Is it possible to survive off of a full time soap business? Ive been giving a lot more thought to the idea lately, maybe looking for an investor and seeing what I can pull up... Do you think one could pull $1100-1200/ month just soaping and making B&B products and the like?

Of course Im talking down the line for me, Im no where near ready to do that..but just as a goal to work towards, Id like to know if its feasable maybe from those who do run businesses??

(Im not asking you to tell me what you make a month because I know thats sensitive info, if youd like to share go ahead and PM me but Im not asking for it )

soooo sick of working in this corporate rat race world! I want to make soap, sell it...and when Im not soaping maybe make some home-made italian ices to sell on the beach lol...so what do you think?


----------



## Guest (May 14, 2008)

I soap as a part of my growing farm-type operation and even though I'm not currently doing it full time I have acquaintances who do and that is what I am working toward.  In order for it to work though, it has to be big.  We're talkin' gift shops, farmers markets, craft fairs, winaries (sp?), and tours.  You might want to check out Sunshine Lavender Farm (google).  They come to my farmer's market sometimes.  I've seen their stuff and its WAY overpriced, but thats their business.  Anyway, the interesting thing is that when she comes, I don't sell any less soap.  I think its because her 4oz bar is $8 and mine is $5.  So, it is totally possible and an excellent goal to aspire toward!


----------



## Tabitha (May 14, 2008)

I have seen it done. It all about how well you promote yourself.

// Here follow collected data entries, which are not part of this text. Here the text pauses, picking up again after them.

-- ==== Sys2Proof/Machine/Granite.lean ====
section
/-!
DEFINITION. The Granite array (12): matrix steps, drains with their row reductions, quire banks, saves and loads, and
reductions across clusters.
-/

namespace Sys2Proof.Machine

/-! ### Quire banks (R524 to R530, R569) -/

/-- The cells of a bank. -/
def Cluster.bank (c : Cluster) (b : Bool) : List (Nat × BitVec 256) := if b then c.bankB else c.bankA

/-- The 256 bits of a cell. -/
def cellBits (m : List (Nat × BitVec 256)) (k : Nat) : BitVec 256 := (spGet m k).getD 0

/-- R526: bits of the quire of column `j` of row `i`: one cell, or in quire32 form a pair. -/
def quireBits (wide : Bool) (m : List (Nat × BitVec 256)) (i j : Nat) : Nat :=
  if wide then (cellBits m (32 * i + 2 * j)).toNat + 2 ^ 256 * (cellBits m (32 * i + 2 * j + 1)).toNat
  else (cellBits m (32 * i + j)).toNat

/-- Columns and width of the quires of a form. -/
def quireCols (wide : Bool) : Nat := if wide then 16 else 32
/-- See `quireCols`. -/
def quireWidth (wide : Bool) : Nat := if wide then 512 else 256
/-- The posit width whose quire a bank of a form holds. -/
def quireFmt (wide : Bool) : Nat := if wide then 32 else 16

/-- The quires of a bank read in a form, row by row. -/
def bankQuires (wide : Bool) (m : List (Nat × BitVec 256)) : List (List (Option Int)) :=
  (List.range 32).map fun (i : Nat) => (List.range (quireCols wide)).map fun (j : Nat) =>
    quireOf (quireWidth wide) (quireBits wide m i j)

/-- The cells which hold quire patterns of a form, row by row; cells of zero are left out. -/
def bankOf32 (wide : Bool) (rows : List (List Nat)) : List (Nat × BitVec 256) :=
  let cells := (rows.map fun r => if wide then (r.map fun q => [q % 2 ^ 256, q / 2 ^ 256]).flatten else r).flatten
  ((List.range cells.length).zip cells).filterMap fun x =>
    if x.2 % 2 ^ 256 = 0 then none else some (x.1, BitVec.ofNat 256 x.2)

/-- A bank is written: its cells, its form, and whether it is coded. -/
def Cluster.setBank (c : Cluster) (b : Bool) (m : List (Nat × BitVec 256)) (wide coded : Bool) : Cluster :=
  if b then { c with bankB := m, wideB := wide, codedB := coded }
  else { c with bankA := m, wideA := wide, codedA := coded }

/-- The cluster which carries a logical cluster changes. -/
def State.modClusterAt (s : State) (l : LogNo) (f : Cluster → Cluster) : State :=
  match s.mapping[l] with
  | some c => { s with clusters := vmod s.clusters c f }
  | none => s

/-- R630: cluster and first byte of the window of a run's program at a position. -/
def State.windowAt (s : State) (r : Run) (i : Nat) : Option (PhysNo × Nat) :=
  match r.pos i, s.prog r.stratum r.prog with
  | some p, some g =>
    match s.mapping[p.cluster], spGet g.windows p.cluster.val with
    | some c, some o => some (c, o)
    | _, _ => none
  | _, _ => none

/-- Bytes of a position's window are read. -/
def State.windowRead (s : State) (r : Run) (i o n : Nat) : List Byte :=
  match s.windowAt r i with
  | some w => s.scratchN w.1 (w.2 + o) n
  | none => List.replicate n 0

/-- Bytes of a position's window are written. -/
def State.windowWrite (s : State) (r : Run) (i o : Nat) (b : List Byte) : State :=
  match s.windowAt r i with
  | some w => { s with scratch := vmod s.scratch w.1 fun m => memWriteList 0 m (w.2 + o) b }
  | none => s

/-! ### Matrix steps (R549 to R551, R555, R557, R563, R569, R615, R963) -/

/-- The exact product of two posits of `n` bits, in units of its quire; `none` when one is NaR. -/
def mac (n a b : Nat) : Option Int :=
  match decodePosit n a, decodePosit n b with
  | some x, some y => some (x * y * 2 ^ (quireScale (max n 16) - quireScale n))
  | _, _ => none

/-- R529, R531: the exact sum of the products of one beat. -/
def beatSum (l : List (Option Int)) : Option Int :=
  l.foldl (fun a x => match a, x with | some u, some v => some (u + v) | _, _ => none) (some 0)

/-- R527 to R531, R555: a cell's quire takes the products of a row and a column, beat by beat: four products to a beat in
posit8, else one. -/
def accumulate (n w : Nat) : Nat → Option Int → List (Nat × Nat) → Option Int
  | 0, q, _ => q
  | fuel + 1, q, l =>
    match l with
    | [] => q
    | _ =>
      let k := if n = 8 then 4 else 1
      accumulate n w fuel (quireAdd w q (beatSum ((l.take k).map fun x => mac n x.1 x.2))) (l.drop k)

/-- The element of a tile. -/
def OpSlot.at_ (x : OpSlot) (i j : Nat) : Nat := (x.tile[i * x.cols + j]?).getD 0

/-- R615: the tile has this shape and element size. -/
def OpSlot.shaped (x : OpSlot) (rows cols esize : Nat) : Bool := x.rows == rows && x.cols == cols && x.esize == esize

/-- R563, R569: the bank of a step after it. -/
def stepBank (o : StepOp) (a b : OpSlot) (m : List (Nat × BitVec 256)) : List (Nat × BitVec 256) :=
  let n := fmtBits o.fmt
  let wide := o.fmt == 2
  let w := quireWidth wide
  bankOf32 wide ((List.range 32).map fun (i : Nat) => (List.range (quireCols wide)).map fun (j : Nat) =>
    let q := if o.clear then some 0 else quireOf w (quireBits wide m i j)
    quirePattern w (accumulate n w o.k q ((List.range o.k).map fun (k : Nat) => (a.at_ i k, b.at_ k j))))

/-- R553: a step which names the slot issues. -/
def OpSlot.enter (x : OpSlot) : OpSlot := { x with state := .inUse, users := x.users + 1 }

/-- The cluster after a step: its slots are IN_USE; and the bank's cells, form and coding. (Log entry 104 DEDUCED.) -/
def Cluster.step (c : Cluster) (o : StepOp) : Cluster :=
  let a := c.west[o.wslot]
  let b := c.north[o.nslot]
  let c := { c with west := vmod c.west o.wslot OpSlot.enter, north := vmod c.north o.nslot OpSlot.enter }
  c.setBank o.bankB (stepBank o a b (c.bank o.bankB)) (if o.clear then o.fmt == 2 else c.wide o.bankB)
    (if o.clear then a.code else c.coded o.bankB)

/-- R605, R615, R963: the CAUSE of the program fault of a step, if it has one. (Log entry 104 DEDUCED.) -/
def Cluster.stepFault (c : Cluster) (o : StepOp) : Option Nat :=
  let a := c.west[o.wslot]
  if a.code && (o.fmt != 1 || o.reduce != 0) then some 9
  else if a.shaped 32 o.k o.fmt && (c.north[o.nslot]).shaped o.k (if o.fmt = 2 then 16 else 32) o.fmt then none
  else some 4

/-- R560 to R563, R609: the STEP at the head of the M queue issues, and its products are accumulated. -/
def stepIssue (l : LogNo) : State → State :=
  onHead opcStep (fun _ => true) l fun r i p k s =>
    let c := s.clusterAt l
    let o := stepOp (p.uop k)
    if !p.stepMay c (s.reproOf r) k then s
    else
      match c.stepFault o with
      | some cause => s.progFault r i k cause 0
      | none =>
        let num := (spGet p.reduced o.reduce).getD 0
        let t := (s.issue r i { Flight.start k num with done := !o.close, drained := !o.close }).modClusterAt l
          fun g => g.step o
        if o.close && o.reduce != 0 then
          t.modPos r i fun x => { x with reduced := spPut x.reduced o.reduce (num + 1) }
        else t

/-- R560, R609: STEP. -/
def execMicroStep (cluster : LogNo) (s : State) : Host.Outcome State Fault Refusal := .next (stepIssue cluster s)

/-! ### Row reductions (R518, R519, R574, R965) -/

/-- R519: the largest pattern of a row, or the smallest. -/
def rowBest (n : Nat) (min : Bool) (row : List Nat) : Nat :=
  match row with
  | [] => 0
  | x :: r => r.foldl (fun a b =>
      if (if min then decide (positKey n b < positKey n a) else decide (positKey n a < positKey n b)) then b else a) x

I do not promote, that is my problem. I probably promote myself 3-4 hours a week & it's all online.


----------



## Tabitha (May 14, 2008)

Remember this thread? http://soapmakingforum.com/forum/viewtopic.php?t=2702


----------



## WilsonFamilyPicnic (May 14, 2008)

its possible and the speed at which you do it is up to you, like tab said, its partly about how agressive you are about marketing yourself.  i have been doing massage "part time" for over 3 years. the first 2 i was workign a full time job so i only had so much time to do massage and that's exactly how i treated the business - as a part time on the side thing so i didn't put that much effort into marketing it. although, i kept thinking i wish i could do this full time.....at this point i am way more agressive about marketing myself and looking for referrals and doing health fairs and trying to get myself out there and known.

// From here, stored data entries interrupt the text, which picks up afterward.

/-- R335, R336, R504: when the teardown of a stratum ends the stratum does not exist, has no program, channel or slot, its
clusters' scratch reads zero, and its STRATUM_DESTROY has its completion. The model's choices it rests on: log entry
43. -/
def Obligations.TeardownEnds : Prop :=
  ∀ (n : FnNo) (s : State), s.strata[n].destroying = true →
    ∃ t, exec (.stratumDestroyComplete n) s = .next t ∧ t.strata[n] = Stratum.none ∧
      (∀ m : FnNo, m ≠ n → t.strata[m] = s.strata[m]) ∧ (∀ p ∈ t.progs, p.stratum ≠ n) ∧
      (∀ p : Fin 64, t.slots.next[p] ≠ some n) ∧ (∀ p : Fin 64, s.slots.next[p] ≠ some n → t.slots.next[p] = s.slots.next[p]) ∧
      (∀ o ∈ t.outst, o.id ≠ s.strata[n].destroyId) ∧
      (∀ c ∈ s.physOf s.strata[n].clusters, t.scratch[c] = []) ∧
      t.tables[n] = Vector.replicate 8 { image := [], monotone := false } ∧ t.mprogs[n] = Vector.replicate 8 [] ∧
      t.slots.table = s.slots.table ∧ t.units = s.units ∧ t.tick = s.tick

/-! ### The pool -/

/-- R691, R693, R696, R699, R705, R706: a grant gives one buffer to the channel served next; when a buffer's zeroing ends
it is in the pool; a channel which has starved for its period is reported to its stratum, once. The model's choices it
rests on: log entries 24, 25. -/
def Obligations.PoolEvents : Prop :=
  (∀ (s : State) (c : Chan) (b : Nat), s.nextGrant = some c → s.grantee = some b → s.lock.area = [] →
    ∃ t, exec .grant s = .next t ∧
      t.geo.bufs = insertBuf s.geo.bufs { num := b, state := .allotted, chan := c.num, frame := 0, copy := false } ∧
      t.geo.poolGranules = s.geo.poolGranules ∧ t.geo.mem = s.geo.mem) ∧
  (∀ (n : Nat) (s : State), (∃ b ∈ s.geo.bufs, b.num = n ∧ b.state = .zeroing) →
    ∃ t, exec (.zeroingComplete n) s = .next t ∧ t.geo.bufs = s.geo.bufs.filter (fun b => b.num ≠ n) ∧
      t.geo.poolGranules = s.geo.poolGranules ∧ t.geo.mem = s.geo.mem) ∧
  (∀ (c : Nat) (x : Chan) (since : Tick) (s : State), s.chan c = some x → x.starvedSince = some since →
    x.starvedSent = false →
    ∃ t u, exec (.poolStarved c) s = .next t ∧
      t = u.occur x.stratum 0x2004 (BitVec.ofNat 64 c) (BitVec.ofNat 64 (s.allotment c + 2 ^ 16 * x.cap)) ∧
      u.chans = (s.modChan c fun y => { y with starvedSent := true }).chans ∧
      u.tick = (s.reach (since + BitVec.ofNat 64 x.period)).tick ∧ ChangesOnly [.tick, .chans] s u)

/-! ### Long-running commands -/

/-- R232, R269: an accepted long-running command is outstanding under a new number, with an event queue entry reserved,
and its acceptance is answered with ST_ACCEPTED. The model's choices it rests on: log entry 4. -/
def Obligations.AcceptanceReserves : Prop :=
  (∀ (s : State) (fn : FnNo) (qp : QpNo) (op : BitVec 8) (p : Packet),
    (s.outstanding fn qp op p).nextId = s.nextId + 1 ∧
    (s.outstanding fn qp op p).outst =
      s.outst ++ [{ id := s.nextId, fn := fn, qp := qp, op := op, tag := p.tag,
                    chain := p.flags.getLsbD 5 && !s.fns[fn].qps[qp].stopping }] ∧
    (s.outstanding fn qp op p).fns[fn].evq.reserved = s.fns[fn].evq.reserved + 1 ∧
    ChangesOnly [.nextId, .outst, .fns] s (s.outstanding fn qp op p)) ∧
  (∀ (c : CmdSpec) (fn : FnNo) (qp : QpNo) (p : Packet) (acc : Nat → State → State) (s : State),
    (∀ id u, Grows u (acc id u) ∧ (acc id u).tick = u.tick ∧ (acc id u).boot = u.boot) → s.boot.linkL0 = true →
    Replied s (longDone c fn qp p acc (fun _ t => t) (s.taken fn qp)) fn qp c.op p stAccepted 0 0 0)

/-- R332, R334, R366, R391, R394, R405, R408, R410, R411, R413, R421, R423, R439, R441: the long-running commands whose
work is a later event are accepted, and leave their work where that event finds it. The model's choices it rests on:
log entry 17. -/
def Obligations.LongCommandsAccepted : Prop :=
  (∀ (fn : FnNo) (qp : QpNo) (p : Packet) (s : State),
    Accepts specStratumDestroy true fn qp p (chkStratumDestroy p) (fun _ => none) s →
    ∃ t, exec (.stratumDestroy fn qp p) s = .next t ∧
      t.strata[toFn (p.u8 8)] = { s.strata[toFn (p.u8 8)] with
        live := false, destroying := true, destroyId := s.nextId } ∧
      t = longDone specStratumDestroy fn qp p (acceptDestroy (toFn (p.u8 8))) (fun _ t => t) (s.taken fn qp)) ∧
  (∀ (fn : FnNo) (qp : QpNo) (p : Packet) (s : State),
    Accepts specCopy true fn qp p (chkCopy .copy fn p) (fun _ => none) s →
    ∃ t, exec (.copy fn qp p) s = .next t ∧
      t.copies = s.copies ++ [{ copyJobOf .copy s.nextId fn p with engine := s.copyEngine fn p }] ∧
      t = longDone specCopy fn qp p (acceptCopy .copy fn p) (fun _ t => t) (s.taken fn qp)) ∧
  (∀ (fn : FnNo) (qp : QpNo) (p : Packet) (s : State),
    Accepts specCopyFill true fn qp p (chkCopy .fill fn p) (fun _ => none) s →
    ∃ t, exec (.copyFill fn qp p) s = .next t ∧
      t.copies = s.copies ++ [{ copyJobOf .fill s.nextId fn p with engine := s.copyEngine fn p }] ∧
      t = longDone specCopyFill fn qp p (acceptCopy .fill fn p) (fun _ t => t) (s.taken fn qp)) ∧
  (∀ (fn : FnNo) (qp : QpNo) (p : Packet) (s : State),
    Accepts specCopyChecksum true fn qp p (chkCopy .checksum fn p) (fun _ => none) s →
    ∃ t, exec (.copyChecksum fn qp p) s = .next t ∧
      t.copies = s.copies ++ [{ copyJobOf .checksum s.nextId fn p with engine := s.copyEngine fn p }] ∧
      t = longDone specCopyChecksum fn qp p (acceptCopy .checksum fn p) (fun _ t => t) (s.taken fn qp)) ∧
  (∀ (fn : FnNo) (qp : QpNo) (p : Packet) (s : State),
    Accepts specChanRoute true fn qp p (chkChanRoute fn p) (fun _ => none) s →
    ∃ t, exec (.chanRoute fn qp p) s = .next t ∧
      t.chans = (s.modChan (Packet.chanNo p) fun x => { x with
        pending := some { id := s.nextId, route := Packet.route p, unbind := false, accepted := s.tick
                          switched := false } }).chans ∧
      t = longDone specChanRoute fn qp p (acceptRoute p (Packet.route p) false) (fun _ t => t) (s.taken fn qp)) ∧
  (∀ (fn : FnNo) (qp : QpNo) (p : Packet) (s : State),
    Accepts specChanUnbind true fn qp p (chkChanUnbind p) (fun _ => none) s →
    ∃ t, exec (.chanUnbind fn qp p) s = .next t ∧
      t.chans = (s.modChan (Packet.chanNo p) fun x => { x with
        pending := some { id := s.nextId, route := { slate := 0xFE, prog := 0, input := 0 }, unbind := true
                          accepted := s.tick, switched := false } }).chans ∧
      t = longDone specChanUnbind fn qp p (acceptRoute p { slate := 0xFE, prog := 0, input := 0 } true)
        (fun _ t => t) (s.taken fn qp)) ∧
  (∀ (fn : FnNo) (qp : QpNo) (p : Packet) (host : HostData) (s : State) (v : Nat × List Nat × List (Nat × Nat)),
    (s.unmapped fun h => h == fn) = none →
    Accepts specProgLoad true fn qp p (chkProgLoad fn p host) (resProgLoad fn p host) s →
    (s.selection (s.newProg fn p (hostBytes host 256) s.nextId)) = some v →
    ∃ t, exec (.progLoad fn qp p host) s = .next t ∧
      t.progs = s.progs ++ [{ s.newProg fn p (hostBytes host 256) s.nextId with
        variant := some v.1, origins := v.2.1, windows := v.2.2 }] ∧
      t = longDone specProgLoad fn qp p (reserveProg fn p host) (fun _ t => t) (s.taken fn qp)) ∧
  (∀ (fn : FnNo) (qp : QpNo) (p : Packet) (host : HostData) (s u : State), Ready s fn qp specProgLoad.op true p →
    u = (s.taken fn qp).atProgLoad fn qp p host → u.fns[fn].qps[qp].chainFailed = none →
    validate specProgLoad fn p (chkProgLoad fn p host u) (resProgLoad fn p host u) u = none →
    ∃ t x, exec (.progLoad fn qp p host) s = .next t ∧ t.progs = u.progs ++ [x] ∧ x.stratum = fn ∧
      x.loading = some u.nextId ∧ x.arena = (p.u64 24).toNat ∧ t.mapping = u.mapping ∧
      t = longDone specProgLoad fn qp p (reserveProg fn p host) (fun _ t => t) u) ∧
  (∀ (fn : FnNo) (qp : QpNo) (p : Packet) (s : State),
    Accepts specProgUnload true fn qp p
      (fun t => (badProgId p).or (badState (t.loadedProg fn (p.u8 8).toNat).isNone)) (fun _ => none) s →
    ∃ t, exec (.progUnload fn qp p) s = .next t ∧
      t.progs = (s.modProg fn (p.u8 8).toNat fun x => { x with unloading := x.unloading ++ [s.nextId] }).progs ∧
      ChangesOnly [.fns, .out, .outst, .nextId, .progs] s t) ∧
  (∀ (fn : FnNo) (qp : QpNo) (p : Packet) (s : State),
    Accepts specTableLoad true fn qp p (fun _ => chkSlotLoad p (decide (1 < (p.u8 9).toNat))) (fun _ => none) s →
    ∃ t, exec (.tableLoad fn qp p) s = .next t ∧ t.tableLoads = s.tableLoads ++ [slotLoad fn p s.nextId] ∧
      ChangesOnly [.fns, .out, .outst, .nextId, .tableLoads] s t) ∧
  (∀ (fn : FnNo) (qp : QpNo) (p : Packet) (s : State),
    Accepts specMicroprogLoad true fn qp p
      (fun _ => chkSlotLoad p (p.u8 9 == 0 || decide (64 < (p.u8 9).toNat))) (fun _ => none) s →
    ∃ t, exec (.microprogLoad fn qp p) s = .next t ∧ t.mprogLoads = s.mprogLoads ++ [slotLoad fn p s.nextId] ∧
      ChangesOnly [.fns, .out, .outst, .nextId, .mprogLoads] s t) ∧
  (∀ (fn : FnNo) (qp : QpNo) (p : Packet) (s : State),
    Accepts specLaunchAtTick true fn qp p (chkLaunchAtTick fn p) (fun _ => none) s →
    ∃ t, exec (.launchAtTick fn qp p) s = .next t ∧ t.nextLaunch = s.nextLaunch + 1 ∧
      t.scheduled = s.scheduled ++ [{ id := s.nextId, stratum := fn, prog := (p.u8 8).toNat, start := p.u64 32
                                      requireSync := (p.u8 9).getLsbD 7
                                      terms := launchTerms p s.nextLaunch (p.u64 32) }] ∧
      ChangesOnly [.fns, .out, .outst, .nextId, .nextLaunch, .scheduled] s t) ∧
  (∀ (fn : FnNo) (qp : QpNo) (p : Packet) (s : State),
    Accepts specBarrier true fn qp p (fun _ => none) (fun _ => none) s →
    ∃ t, exec (.barrier fn qp p) s = .next t ∧ (∃ w : BarrierWait, t.barriers = s.barriers ++ [w] ∧ w.id = s.nextId ∧
        w.stratum = fn ∧ w.below = s.nextId ∧
        (∀ k : QpNo, k ∈ w.queues ↔ (s.fns[fn].qps[k].awaiting).isSome = true) ∧ ∀ f ∈ s.frames, f.launch.isSome = true → f.stage ≠ .forwarding →
          s.ownsFrame fn f = true → (f.chan, BitVec.ofNat 64 f.seq) ∈ w.frames) ∧
      ChangesOnly [.fns, .out, .outst, .nextId, .barriers] s t) ∧
  (∀ (fn : FnNo) (qp : QpNo) (p : Packet) (s : State),
    Accepts specEventWait true fn qp p (chkEventWait fn p) (fun _ => none) s →
    ∃ t, exec (.eventWait fn qp p) s = .next t ∧ (∃ w : EvWait, w.id = s.nextId ∧ w.stratum = fn ∧ w.kind = p.u8 8 ∧
        w.value = p.u64 16 ∧ w.timeout = p.u64 24 ∧ w.accepted = s.tick ∧ t.waits = s.waits ++ [w]) ∧
      ChangesOnly [.fns, .out, .outst, .nextId, .waits] s t) ∧
  (∀ (fn : FnNo) (qp : QpNo) (p : Packet) (s : State),
    Accepts specFaultLogRead true fn qp p (fun _ => chkFaultLogRead p) (fun _ => none) s →
    ∃ t, exec (.faultLogRead fn qp p) s = .next t ∧
      t.logReads = s.logReads ++ [{ id := s.nextId, fn, first := (p.u32 8).toNat, count := (p.u16 12).toNat
                                    addr := p.u64 16 }] ∧
      ChangesOnly [.fns, .out, .outst, .nextId, .logReads] s t)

so, its something that, like most other hobby-craft-type jobs, you start off part time and then work towards full time at the pace you want to....one day you'll hit a point where your side business takes off enough that you can cut the corporate cords....or you hit a point where you have to quit the 9-5 job before you kill someone....either way, the results you desire!  :wink:


----------



## IanT (May 14, 2008)

lol remember it!?! Never even knew it existed but thats awesome!!. Alright, this is on this list as a major goal of mine now that I know its possible. I ve just got to develop a vast line of products... once i get the CP and HP down I want to try some B&B stuff like making your own shaving cream and all sorts of other stuff...I have the mind for it I just need to develop the finances... 

ahhhh Id love to do that full time though, I work well with people so the word of mouth thing is easy for me, I just need to have the things to promote..then woosh im off 


alright...now youve got me excited


----------



## sunflwrgrl7 (May 14, 2008)

Ian, I love your enthusiasm, it's fantastic!


----------